### PROBLEM DESCRIPTION
Please transcribe, word for word, the line containing "abbrev Config.loadAddress : Nat := 0" and every line after it through the end of the records below, and nothing else.

### INFORMATION SUPPLIED
-- ==== Sys2Proof/Config.lean ====
section
/-! DEFINITION. The fixed parameters of CORE (spec/00_scope.md R6) and the one open parameter, the host's exit codes
(spec/60_exceptions.md R148, decision D23). -/

namespace Sys2Proof

/-- `MEM_SIZE`: addresses are 0..255 (R6, R40). -/
abbrev Config.memSize : Nat := 256

/-- `NREG`: register indices are 0..7 (R6, R21). -/
abbrev Config.numRegs : Nat := 8

/-- `SP_INDEX`: register 7 is the stack pointer (R6, R22). -/
abbrev Config.spIndex : Reg := 7

/-- `SP_INIT`: the initial top of the stack and the upper limit of pop (R6, R34, R101). -/
abbrev Config.spInit : Byte := 0xF4#8

/-- What r0..r6 hold at reset (R34, the spec's decision D4; log 11). -/
abbrev Config.resetRegister : Byte := 0x00#8

/-- What FL holds at reset (R34, the spec's decision D3; log 11). -/
abbrev Config.resetFlags : Byte := 0x00#8

/-- The reset entry point and initial pc (R6, R34). -/
abbrev Config.initialPc : Pc := 0#9

/-- The load address of the program image (R6, R161). -/
abbrev Config.loadAddress : Nat := 0

/-- What a byte of memory that nothing has written reads as: memory is "zero-initialized" (R34, R40). -/
abbrev Config.unwrittenByte : Byte := 0x00#8

/-- The host's process exit code for a halted run, left open by R148 (D23, I14; log 7). -/
opaque Config.successExitCode : Int

/-- The host's choice behind the exit code of a faulted run, left open by R148 (D23, I14; log 7). -/
opaque Config.faultExitChoice : Int

end Sys2Proof
end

### SOLUTION FOR THIS PROBLEM
abbrev Config.loadAddress : Nat := 0

/-- What a byte of memory that nothing has written reads as: memory is "zero-initialized" (R34, R40). -/
abbrev Config.unwrittenByte : Byte := 0x00#8

/-- The host's process exit code for a halted run, left open by R148 (D23, I14; log 7). -/
opaque Config.successExitCode : Int

/-- The host's choice behind the exit code of a faulted run, left open by R148 (D23, I14; log 7). -/
opaque Config.faultExitChoice : Int

end Sys2Proof
end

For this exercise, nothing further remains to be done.